Be open-minded and open-eyed about these things which make the choices so difficult.
Talk about it with someone that you trust.
It’s right to talk about sex!
It’s stupid to drive if the robot is red…
If I then still decide to have sex?
- I need to know what the consequences will be and be ready to bear them.
- I need to use contraceptives and know how they work. A clinic sister or social worker can give advice.
- I need to use condoms every time I have sex.
- I need to stay faithful to one partner.
And what about falling pregnant? Before you choose to fall pregnant, you need to know:
- Young girls’ bodies are not yet ready to carry a baby; they are also not emotionally ready.
- If you fall pregnant and decide to keep the baby, it places more pressure on yourself and on the people closest to you. It demands a lot of time and money.
- That one can make money out of the government grants for young, unmarried mums, is false. These grants barely cover one fifth of the money that is really needed to raise a baby.
- If you are too young, you will not really know how to raise a baby – and you will also struggle to finish school.
- It isn’t right towards yourself to carry too many tasks and responsibilities as a teenage mum – first there is a wonderful life which you need to explore and enjoy. There are many other fun things which you should not miss.
What other choices are there?
- You can rather wait before you become sexually active or pregnant – there are many others who also choose to wait… and they are not sorry!
- First enjoy just to be a teenager and to do fun things with your friends, things that fit with being a teenager and which do not hold any great dangers: visiting and chatting, listening to music, taking part in adventurous outings, reading and being interested in the world around you – there are so many exciting things to explore and learn!
- You can have a wonderful relationship with a boyfriend without sex.
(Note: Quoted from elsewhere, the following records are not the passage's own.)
-- ==== Sys2Proof/Machine/Unrecognised.lean ====
section
/-! DEFINITION. What an unrecognised word does (40_cycle.md R96; log entry 9). -/

namespace Sys2Proof.Machine

/-- The word `w` fetched from `addr` matched no row of the opcode table: it is counted, saturating, and reported, and
nothing else happens (R96). -/
def execUnrecognised (w addr : Word) (s : State) : Host.Outcome State Fault Refusal :=
  .next (s.countUnrecognised.emit (.unrecognized w addr))

end Sys2Proof.Machine
end

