-- ==== Sys2Proof/Laws/Decode.lean ====
section
/-! SUPPORT. The words, bytes and fields as numbers, so that facts about encodings are arithmetic; and the masks of the
opcode table on the words of each format. -/

namespace Sys2Proof

/-! ## Words of parts -/

theorem append_toNat {m n : Nat} (a : BitVec m) (b : BitVec n) : (a ++ b).toNat = a.toNat * 2 ^ n + b.toNat := by
  rw [BitVec.toNat_append, Nat.shiftLeft_eq, Nat.mul_comm, ← Nat.two_pow_add_eq_or_of_lt b.isLt]

theorem regBits_toNat (r : Reg) : (regBits r).toNat = r.val := rfl

theorem wordOfBytes_toNat (a b : Byte) : (wordOfBytes a b).toNat = a.toNat * 256 + b.toNat := append_toNat a b

theorem wordA_toNat (op : BitVec 4) (nnn : Addr12) : (wordA op nnn).toNat = op.toNat * 4096 + nnn.toNat :=
  append_toNat op nnn

theorem wordXK_toNat (op : BitVec 4) (x : Reg) (kk : Byte) :
    (wordXK op x kk).toNat = op.toNat * 4096 + x.val * 256 + kk.toNat := by
  refine (append_toNat (op ++ regBits x) kk).trans ?_
  rw [append_toNat, regBits_toNat]; omega

theorem wordXY_toNat (op : BitVec 4) (x y : Reg) (n : BitVec 4) :
    (wordXY op x y n).toNat = op.toNat * 4096 + x.val * 256 + y.val * 16 + n.toNat := by
  refine (append_toNat (op ++ regBits x ++ regBits y) n).trans ?_
  rw [append_toNat, append_toNat, regBits_toNat, regBits_toNat]; omega

/-! ## Fields of a word -/

theorem field_toNat (w : Word) (lo width : Nat) : (w.extractLsb' lo width).toNat = w.toNat / 2 ^ lo % 2 ^ width := by
  rw [BitVec.extractLsb'_toNat, Nat.shiftRight_eq_div_pow]

theorem opField_toNat (w : Word) : (opField w).toNat = w.toNat / 4096 := by
  have := w.isLt
  rw [opField, field_toNat]; omega

theorem xField_val (w : Word) : (xField w).val = w.toNat / 256 % 16 := field_toNat w 8 4

theorem yField_val (w : Word) : (yField w).val = w.toNat / 16 % 16 := field_toNat w 4 4

theorem nField_toNat (w : Word) : (nField w).toNat = w.toNat % 16 := by rw [nField, field_toNat]; omega

theorem kkField_toNat (w : Word) : (kkField w).toNat = w.toNat % 256 := by rw [kkField, field_toNat]; omega

theorem nnnField_toNat (w : Word) : (nnnField w).toNat = w.toNat % 4096 := by rw [nnnField, field_toNat]; omega

theorem firstByte_toNat (w : Word) : (firstByte w).toNat = w.toNat / 256 := by
  have := w.isLt
  rw [firstByte, field_toNat]; omega

theorem secondByte_toNat (w : Word) : (secondByte w).toNat = w.toNat % 256 := by rw [secondByte, field_toNat]; omega

/-- A word is the two bytes it is stored as (20_memory.md R54). -/
theorem wordOfBytes_bytes (w : Word) : wordOfBytes (firstByte w) (secondByte w) = w := by
  apply BitVec.eq_of_toNat_eq
  rw [wordOfBytes_toNat, firstByte_toNat, secondByte_toNat]; omega

/-! ## The masks of the opcode table -/

theorem maskA_toNat (w : Word) : (w &&& 0xF000#16).toNat = w.toNat / 4096 * 4096 := by
  have h : w &&& 0xF000#16 = w >>> 12 <<< 12 := by
    ext k hk
    interval_cases k <;> simp
  have := w.isLt
  rw [h]
  simp [Nat.shiftRight_eq_div_pow, Nat.shiftLeft_eq]; omega

theorem maskXY_toNat (w : Word) : (w &&& 0xF00F#16).toNat = w.toNat / 4096 * 4096 + w.toNat % 16 := by
  have h : w &&& 0xF00F#16 = (w >>> 12 <<< 12) ||| (w &&& 0x000F#16) := by
    ext k hk
    interval_cases k <;> simp
  have := w.isLt
  rw [h, BitVec.toNat_or, BitVec.toNat_and, show (0x000F#16).toNat = 2 ^ 4 - 1 from rfl, Nat.and_two_pow_sub_one_eq_mod]
  have h12 : (w >>> 12 <<< 12).toNat = w.toNat / 4096 * 4096 := by
    simp [Nat.shiftRight_eq_div_pow, Nat.shiftLeft_eq]; omega
  rw [h12, show w.toNat / 4096 * 4096 = 2 ^ 4 * (w.toNat / 4096 * 256) by omega,
    ← Nat.two_pow_add_eq_or_of_lt (Nat.mod_lt _ (by norm_num))]

/-- The mask of format A on a word of that format keeps the operation alone (R73). -/
theorem wordA_mask (op : BitVec 4) (nnn : Addr12) : wordA op nnn &&& 0xF000#16 = wordA op 0 := by
  have := nnn.isLt
  apply BitVec.eq_of_toNat_eq
  rw [maskA_toNat, wordA_toNat, wordA_toNat]; simp; omega

/-- The mask of format XK keeps the operation alone (R73). -/
theorem wordXK_mask (op : BitVec 4) (x : Reg) (kk : Byte) : wordXK op x kk &&& 0xF000#16 = wordXK op 0 0 := by
  have := x.isLt
  have := kk.isLt
  apply BitVec.eq_of_toNat_eq
  rw [maskA_toNat, wordXK_toNat, wordXK_toNat]; simp; omega

/-- The mask of format XY keeps the operation and the low nibble (R73). -/
theorem wordXY_mask (op : BitVec 4) (x y : Reg) (n : BitVec 4) :
    wordXY op x y n &&& 0xF00F#16 = wordXY op 0 0 n := by
  have := x.isLt
  have := y.isLt
  have := n.isLt
  apply BitVec.eq_of_toNat_eq
  rw [maskXY_toNat, wordXY_toNat, wordXY_toNat]; simp; omega

end Sys2Proof
end

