/-- Settles O53: each of the three is one register write, of a value whose bits are given by the two old bits at the
same place. -/
theorem bitwiseGroupActsBitByBitWithoutFlag : Obligations.BitwiseGroupActsBitByBitWithoutFlag := by
  refine fun s x y => ⟨fun aluExt => ⟨?_, ?_, ?_⟩,
    ⟨_, exec_orReg x y s, sameRegsBut_setReg s x _, sameBesidesRegs_setReg s x _, fun hxy => ?_, fun k _ => ?_⟩,
    ⟨_, exec_andReg x y s, sameRegsBut_setReg s x _, sameBesidesRegs_setReg s x _, fun hxy => ?_, fun k _ => ?_⟩,
    ⟨_, exec_xorReg x y s, sameRegsBut_setReg s x _, sameBesidesRegs_setReg s x _, fun hxy => ?_, fun k _ => ?_⟩⟩
  · exact (decode_ofNat_group8 aluExt x y 0x1).trans (decodeGroup8_wordXY_orReg aluExt 0x8 x y)
  · exact (decode_ofNat_group8 aluExt x y 0x2).trans (decodeGroup8_wordXY_andReg aluExt 0x8 x y)
  · exact (decode_ofNat_group8 aluExt x y 0x3).trans (decodeGroup8_wordXY_xorReg aluExt 0x8 x y)
  · rw [State.setReg_reg_self, hxy, BitVec.or_self]
  · rw [State.setReg_reg_self, BitVec.getLsbD_or]
  · rw [State.setReg_reg_self, hxy, BitVec.and_self]
  · rw [State.setReg_reg_self, BitVec.getLsbD_and]
  · rw [State.setReg_reg_self, hxy, BitVec.xor_self]; rfl
  · rw [State.setReg_reg_self, BitVec.getLsbD_xor]

end Sys2Proof.Machine
end

section
/-! PROOFS. Initialisation (70_reset_and_hazards.md R175): the contents of memory, the registers and the stack in the
state that `init` leaves, on every configuration. -/

namespace Sys2Proof.Machine

/-! ## The reset contents of memory (10_state.md R36) -/

theorem resetByte_of_lt {a : Nat} (g : GlyphTable) (h : a < 80) : resetByte g a = g[a] := dif_pos h

theorem resetByte_of_ge {a : Nat} (g : GlyphTable) (h : 80 ≤ a) : resetByte g a = 0 := dif_neg (Nat.not_lt.mpr h)

/-! ## Reads of the state that `init` leaves -/

theorem State.init_memRead {a : Nat} (c : Config) (h : a < memSize) :
    (State.init c).memRead a = some (resetByte c.glyphTable a) := by
  rw [Memory.memRead_eq, if_pos h]
  exact congrArg some (Memory.read_nil c.glyphTable a)

theorem State.init_memRead_glyph {a : Nat} (c : Config) (h : a < 80) :
    (State.init c).memRead a = some c.glyphTable[a] := by
  rw [init_memRead c (by simp only [memSize]; omega), resetByte_of_lt _ h]

theorem State.init_memRead_zero {a : Nat} (c : Config) (hlo : 80 ≤ a) (hhi : a ≤ 4095) :
    (State.init c).memRead a = some 0 := by
  rw [init_memRead c (by simp only [memSize]; omega), resetByte_of_ge _ hlo]

theorem State.init_reg (c : Config) (r : Reg) : (State.init c).reg r = 0 := Vector.getElem_replicate r.isLt

theorem State.init_stack (c : Config) (k : Fin 16) : (State.init c).stack[k.val] = 0 :=
  Vector.getElem_replicate k.isLt

/-! ## The obligation -/

/-- Settles O1: `init` answers `State.init` of the core's own configuration, whose scalar fields are zero by definition
and whose registers, stack entries and bytes are read by the lemmas above. -/
theorem initZeroesStateAndCopiesGlyphs : Obligations.InitZeroesStateAndCopiesGlyphs := fun s =>
  ⟨State.init s.cfg, serve_init s, State.init_reg s.cfg, rfl, rfl, rfl, State.init_stack s.cfg, rfl, rfl,
    fun _ h => State.init_memRead_glyph s.cfg h, fun _ hlo hhi => State.init_memRead_zero s.cfg hlo hhi, rfl, rfl⟩

end Sys2Proof.Machine
end

section
/-! PROOFS. The encoder and the decoder are inverse to each other (30_encoding.md R73, R75 to R77): a word is put
together again from its fields, and the decoder gives exactly the instructions whose encoding the word is. -/

namespace Sys2Proof

/-! ## The fields of a word of format A -/

@[simp] theorem opField_wordA (op : BitVec 4) (nnn : Addr12) : opField (wordA op nnn) = op := by
  have := nnn.isLt
  apply BitVec.eq_of_toNat_eq
  rw [opField_toNat, wordA_toNat]; omega

@[simp] theorem nnnField_wordA (op : BitVec 4) (nnn : Addr12) : nnnField (wordA op nnn) = nnn := by
  have := nnn.isLt
  apply BitVec.eq_of_toNat_eq
  rw [nnnField_toNat, wordA_toNat]; omega

/-! ## A word from its fields -/

theorem wordA_of_opField {w : Word} {op : BitVec 4} (h : opField w = op) : wordA op (nnnField w) = w := by
  subst h
  apply BitVec.eq_of_toNat_eq
  rw [wordA_toNat, opField_toNat, nnnField_toNat]; omega

theorem wordXK_of_opField {w : Word} {op : BitVec 4} (h : opField w = op) :
    wordXK op (xField w) (kkField w) = w := by
  subst h
  apply BitVec.eq_of_toNat_eq
  rw [wordXK_toNat, opField_toNat, xField_val, kkField_toNat]; omega

theorem wordXY_of_opField_of_nField {w : Word} {op n : BitVec 4} (hop : opField w = op) (hn : nField w = n) :
    wordXY op (xField w) (yField w) n = w := by
  subst hop hn
  apply BitVec.eq_of_toNat_eq
  rw [wordXY_toNat, opField_toNat, xField_val, yField_val, nField_toNat]; omega

/-! ## The parameter of the extension -/

theorem ifExtension_eq_instr_iff {aluExt : Bool} {w : Word} {i j : Instr} :
    ifExtension aluExt w j = .instr i ↔ aluExt = true ∧ j = i := by
  cases aluExt <;> simp [ifExtension]

theorem ifExtension_eq_unrecognised_iff {aluExt : Bool} {w u : Word} {j : Instr} :
    ifExtension aluExt w j = .unrecognised u ↔ aluExt = false ∧ w = u := by
  cases aluExt <;> simp [ifExtension]
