-- ==== Sys2Proof/Syntax.lean ====
section
/-! DEFINITION.
The commands the block takes: one constructor of `Instr` per row of spec/opcode_table.json, with the row's operands.
A row that is a register write carries the writer and the word written; a row that is a descriptor carries the
descriptor's header as accepted and its body's fields; a row that is an event on a pin, a timer or a wire carries what
the outside world decides (a level, a measured value, a received frame). Times that a row says have come are not
operands: the command is the moment itself.
-/

namespace Sys2Proof

/-- Who makes a configuration-space access: the application cluster, which the device attributes to P0, or the safety
island (R570). -/
inductive Writer where
  | p0 | safety
  deriving DecidableEq, Repr

/-- What the device keeps of an accepted descriptor's header until it completes (R172, R178, R182): the partition and
submission ring, TAG, SQ_HEAD after its acceptance, the lateness at start, whether a step of device time rebased it,
and the NO_COMPL and SIGNAL flags. -/
structure DHdr where
  part : Fin 8
  ring : Fin 4
  tag : BitVec 16
  sqHead : BitVec 16
  late : BitVec 32
  rebased : Bool
  noCompl : Bool
  signal : Bool
  deriving DecidableEq, Repr

/-- What a wake source's input does (Table 4.1): WAKE_N low, or high, for a time in µs; dominant, recessive and dominant phases on a CAN bus
and the whole pattern, in 0.1 µs; a dominant phase on a LIN bus in µs, and whether it has ended; a wake-up signal on a segment
or a chain port, within the detection limits of its specification or not. -/
inductive WakeSig where
  | low (us : Nat)
  | high (us : Nat)
  | pattern (dom gap again total : Nat)
  | dominant (us : Nat) (ended : Bool)
  | phy (within : Bool)
  deriving DecidableEq, Repr

/-- An output channel: kind code 1 to 5 of Table 6.2 (HS, HB, SV, LED, FIO) and index. -/
structure Chan where
  kind : Nat
  idx : Nat
  deriving DecidableEq, Repr

/-- The body of an ACT PWM (Table 8.2). -/
structure PwmBody where
  freq : Nat
  duty : Nat
  phase : Nat
  comp : Bool
  ramp : Bool
  rampMs : Nat
  deriving DecidableEq, Repr

/-- The body of an ACT BRIDGE (Table 8.2). -/
structure BridgeBody where
  mode : Nat
  duty : Nat
  freq : Nat
  runMs : Nat
  rampMs : Nat
  target : Int
  stopAtPos : Bool
  stallStop : Bool
  armed : Bool
  deriving DecidableEq, Repr

/-- One step of an ACT SEQUENCE (Table 8.2). -/
structure SeqStep where
  offsetUs : Nat
  ch : Chan
  op : Nat
  deriving DecidableEq, Repr

/-- What a test of an LED channel measures (Table 12.2, R277): the pulse's current (µA), the pin under the pull-up (mV), and of a
pair the neighbour's level before the pulse, the pulsed pin and the neighbour (mV). -/
structure LedMeas where
  pulseUa : Nat
  pinMv : Nat
  nb : Option (Nat × Nat × Nat)
  deriving DecidableEq, Repr

/-- What a scaler step finds of one channel over the step (Tables 14.1 and 14.2): the mean current in its register's
unit, an LED channel's VSINK (50 mV), the on-state current (mA), the mean duty (0.01 %), the mean current of the latest
period (µA), the mean square current (mA²), edges, the other heat of Table 14.2 (µW) and conducting switches. -/
structure ChMeas where
  ch : Chan
  cur : Int
  vsink : Nat
  iOn : Nat
  duty : Nat
  iMean : Nat
  iRms2 : Nat
  edges : Nat
  other : Nat
  switches : Nat
  deriving DecidableEq, Repr

/-- What a scaler step finds (Table 14.1): its channels, the four feeds (mV), the supply input power (µW), and the
hottest die sensor (0.5 °C) with its number. -/
structure ScalerIn where
  chans : List ChMeas
  feed0 : Nat
  feed1 : Nat
  feed2 : Nat
  feed3 : Nat
  supply : Nat
  hot : Int
  sensor : Nat
  deriving DecidableEq, Repr


/-- What the controller of a CAN bus meets (R378, R379): a frame received, given as the bytes of Table 17.4 from offset
24; the errors that ISO 11898-1 counts (a receive error by 1, a receive error followed by a dominant bit by 8, a transmit
error by 8); and lost arbitration. -/
inductive CanEv where
  | frame (bytes : List Byte)
  | rxError | rxErrorDominant | txError | arbitrationLost
  deriving DecidableEq, Repr

/-- Where an uncorrectable error strikes beyond its address (R517, R518): nowhere else; an accepted descriptor that has not
started, by its place in acceptance order; the next descriptor slot of a ring, with TAG and OPCODE corrupt or not; the head
of a switch queue; or one half of a tally slot. -/
inductive EccAt where
  | nowhere
  | work (i : Nat)
  | slot (part : Fin 8) (eng : Fin 7) (ring : Fin 4) (corrupt : Bool)
  | queue (port cls : Nat)
  | tally (area slot : Nat) (second : Bool)
  | dirty
  deriving DecidableEq, Repr
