-- ==== Sys2Proof/Machine/Regs.lean ====
section
/-! DEFINITION.
Every register field of the spec, one definition per field, named `<REGISTER>_<FIELD>` as the field tables name
them, with its place (offset in the configuration space of Table 28.1, lowest bit, width) and its reset value.
Offsets and strides are those of Table 28.4; bits, access codes and reset values those of the field table that each
docstring names. A `_LO` / `_HI` pair is one field of up to 64 bits at the offset of `_LO` (R569). An index is taken modulo the number of
its register's instances, so that a field of an instance never names a register of another kind.
-/

namespace Sys2Proof.Machine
There are so many other things that you can do together within a relationship of love and respect! One should first get to know one another and learn to love and trust one another.
- Be a friend to others, help people who need you.
- Choose the right friends and especially the right boyfriend, who has respect for you and will wait with you until the time is right.
- Realise that you and your body are very special: you deserve the respect of other people.
- Dream about your future and work on it to make dreams come true.
- First concentrate on your studies – it will mean so much more for your future.
- Take part in sport and other school activities – practice, eat correctly, sleep enough.
- Avoid dangerous places where you will have difficulty saying no. Also avoid alcohol and drugs.
- If you cannot discuss sex with your parents, talk to other adults whom you trust about sex and pregnancy – visit a clinic or a social worker, even without your parents’ consent if necessary.
- If you have already had sex, it does not mean that you cannot stop and wait again until you are older.
- Become part of the church or a youth group at the church.
- Remember, Jesus Christ wants to start a relationship with you: He really cares about you, He understands, He wants to protect and help you, He does not want you to get hurt, He can save you… talk to Him about your life choices and ask that He leads you on the right path.
- Therefore it is also good and necessary to be obedient to his Word.